3. Fraud under § 10(a)(1): Odeon Capital Group LLC v. Ackerman and Karppinen v. Karl Keifer Machine Co.
To define the fraud standard, the court cites:
- Odeon Cap. Grp. LLC v. Ackerman, 864 F.3d 191 (2d Cir. 2017) — A petitioner must show, among other elements, that even with due diligence he could not have discovered the alleged fraud before the award issued.
- Karppinen v. Karl Keifer Mach. Co., 187 F.2d 32 (2d Cir. 1951) — Where the fraud allegation concerns credibility issues, the party must show that he could not have discovered the fraud during the arbitration; otherwise, he should have raised it as a defense then.
These precedents reinforce that fraud as a ground for vacatur cannot be premised on information actually known and used in the arbitration itself. If the allegedly fraudulent conduct is exposed during the proceeding and is subject to cross-examination and argument, then the complaint is really about how the arbitrator weighed that evidence.

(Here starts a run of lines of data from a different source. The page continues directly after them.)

/-- Whatever bytes decode, decode to a well-formed instruction whose encoding they start with: each byte sequence has
one meaning. That no bit is dropped holds of the PC-relative postbytes because the term keeps their bits 6 to 5, which
the spec ignores (R93): the model's own choice (log entry 9). -/
def Obligations.EncodeOfDecodeGivesBytes : Prop :=
  ∀ (bytes rest : List Byte) (i : Instr), decode bytes = .ok (i, rest) → i.wf = true ∧ encode i ++ rest = bytes

/-- The length of an instruction is its opcode bytes, one on page 1 and two on pages 2 and 3, plus the operand bytes of
its mode; it is 1 to 5 (R60, R61, R72). -/
def Obligations.LengthIsOpcodeBytesPlusOperandBytes : Prop :=
  ∀ i : Instr, i.wf = true →
    (i.opcode.toNat / 256 = 0 ∨ i.opcode.toNat / 256 = 0x10 ∨ i.opcode.toNat / 256 = 0x11) ∧
    i.length = (if i.opcode.toNat / 256 = 0 then 1 else 2) + operandByteCount i.operand ∧
    1 ≤ i.length ∧ i.length ≤ 5

/-- An undefined opcode faults with IllegalOpcode: the 33 bytes of page 1, and on pages 2 and 3 every second byte but
the 38 and the 9 defined ones; the map has 221, 38 and 9 entries (R68, R69). -/
def Obligations.UndefinedOpcodesFault : Prop :=
  (∀ st : State, st.readByte st.pc ∈ illegalPage1 →
    step st = .fault (.illegalOpcode st.pc (mkWord 0x00 (st.readByte st.pc)) none)) ∧
  (∀ st : State, st.pc ≠ 0xFFFF → st.readByte st.pc = 0x10 → st.readByte (st.pc + 1) ∉ definedPage2 →
    step st = .fault (.illegalOpcode st.pc (mkWord 0x10 (st.readByte (st.pc + 1))) none)) ∧
  (∀ st : State, st.pc ≠ 0xFFFF → st.readByte st.pc = 0x11 → st.readByte (st.pc + 1) ∉ definedPage3 →
    step st = .fault (.illegalOpcode st.pc (mkWord 0x11 (st.readByte (st.pc + 1))) none)) ∧
  (List.range 256).countP (fun b => (page1 b).isSome) = 221 ∧
  (List.range 256).countP (fun b => (page2 b).isSome) = 38 ∧
  (List.range 256).countP (fun b => (page3 b).isSome) = 9

/-- An instruction whose bytes run past 0xFFFF faults with OutOfRange at the first fetch that fails: with `k` of its
bytes below 0x10000, a `Fetch8` fails at 0x10000 and a `Fetch16` of which one byte is there at 0xFFFF; a prefix byte
alone is reported as the opcode (R57, R244). CWAI is not among them: it faults before its mask is fetched (R240). -/
def Obligations.BytesPastTheTopFault : Prop :=
  ∀ (i : Instr) (st : State) (k : Nat), i.wf = true → (∀ mask, i ≠ .cwai mask) →
    st.pc.toNat + k = 65536 → k < i.length →
    (∀ j (h : j < (encode i).length), j < k → Memory.read st.mem (st.pc.toNat + j) = (encode i)[j]) →
    step st = .fault (.outOfRange st.pc
      (if k = 1 ∧ i.opcode.toNat / 256 ≠ 0 then mkWord 0x00 (hiByte i.opcode) else i.opcode)
      (if endsInWord i.operand = true ∧ k + 1 = i.length then 65535 else 65536))

/-- A few words written out from the opcode map and the postbyte table (R61, R65, R66, R67, R83). -/
def Obligations.SampleWordsDecode : Prop :=
  decode [0x86, 0x80] = .ok (.lda (.imm 0x80), []) ∧
  decode [0xA6, 0x1F] = .ok (.lda (.mem (.idx (.offset5 .x 0x1F))), []) ∧
  decode [0x10, 0xAE, 0x89, 0x12, 0x34] = .ok (.ldy (.mem (.idx (.offset16 .x 0x1234 false))), []) ∧
  decode [0x11, 0x83, 0xFF, 0xFE] = .ok (.cmpu (.imm 0xFFFE), []) ∧
  decode [0x6E, 0x9F, 0x20, 0x00] = .ok (.jmp (.idx (.extended 0x2000 true)), []) ∧
  decode [0x1F, 0x8B] = .ok (.tfr 0x8 0xB, []) ∧
  decode [0x34, 0x16] = .ok (.pshs 0x16, []) ∧
  decode [0x10, 0x27, 0xFF, 0xFC] = .ok (.lbeq 0xFFFC, [])

/-! ## The step (30_encoding.md R55, 60_exceptions.md) -/

/-- When the bytes at PC decode to `i`, the step is `exec i`: it adds nothing around it (R55). -/
def Obligations.StepRunsDecodedInstruction : Prop :=
  ∀ (st : State) (i : Instr) (rest : List Byte), decode st.fetchWindow = .ok (i, rest) → step st = exec i st

/-- When the encoding of a well-formed instruction lies in memory at PC, the step is `exec` of that instruction (R55). -/
def Obligations.StepRunsStoredInstruction : Prop :=
  ∀ (st : State) (i : Instr), i.wf = true → StoredAtPc i st → step st = exec i st

/-- A step ends in a next state or in a fault of one of the three kinds; it never refuses (R10). -/
def Obligations.StepEndsInNextOrFault : Prop :=
  ∀ st : State, (∃ t, step st = .next t) ∨ ∃ f, step st = .fault f

/-- The 39 invalid indexed postbytes, and no other, select no form, and every instruction with an indexed form faults on
them with IllegalOpcode, before any byte after the postbyte is fetched (R96, R243, R247). -/
def Obligations.InvalidPostbytesFault : Prop :=
  (∀ pb : Byte, postbyteForm pb = none ↔ pb ∈ invalidPostbytes) ∧
  (∀ st : State, st.pc.toNat + 1 < 65536 → st.readByte st.pc ∈ indexedPage1 →
    st.readByte (st.pc + 1) ∈ invalidPostbytes →
    step st = .fault (.illegalOpcode st.pc (mkWord 0x00 (st.readByte st.pc)) (some (st.readByte (st.pc + 1))))) ∧
  (∀ st : State, st.pc.toNat + 2 < 65536 → st.readByte st.pc = 0x10 → st.readByte (st.pc + 1) ∈ indexedPage2 →
    st.readByte (st.pc + 2) ∈ invalidPostbytes →
    step st = .fault (.illegalOpcode st.pc (mkWord 0x10 (st.readByte (st.pc + 1))) (some (st.readByte (st.pc + 2))))) ∧
  (∀ st : State, st.pc.toNat + 2 < 65536 → st.readByte st.pc = 0x11 → st.readByte (st.pc + 1) ∈ indexedPage3 →
    st.readByte (st.pc + 2) ∈ invalidPostbytes →
    step st = .fault (.illegalOpcode st.pc (mkWord 0x11 (st.readByte (st.pc + 1))) (some (st.readByte (st.pc + 2)))))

4. Arbitrator as Factfinder: Nicholls and Wallace v. Buttar
The court cites:
- Nicholls v. Brookdale Univ. Hosp. & Med. Ctr., 204 F. App’x 40 (2d Cir. 2006) (summary order), and
- Wallace v. Buttar, 378 F.3d 182 (2d Cir. 2004)
for the proposition that it is the arbitrator’s role to:
- make factual findings,
- weigh evidence, and
- assess witness credibility.
Federal courts may not conduct a “reassessment of the evidentiary record.” This case is a clear application of that rule: the panel refuses to reweigh Dr. Hunter’s credibility or substitute its view of the appraisal evidence for the arbitrator’s.
5. Arbitrator’s Control of Evidence: Kolel Beth Yechiel Mechil of Tartikov, Inc. v. YLL Irrevocable Trust
The decision cites Kolel Beth Yechiel Mechil of Tartikov, Inc. v. YLL Irrevocable Tr., 729 F.3d 99 (2d Cir. 2013), to emphasize that an arbitrator need not “hear all the evidence proffered by a party,” particularly when the proffered evidence would be cumulative.
This is crucial to rejecting the Peck Parties’ § 10(a)(3) argument: the refused evidence was not “pertinent and material” in the requisite sense, because the same points had already been explored on cross-examination.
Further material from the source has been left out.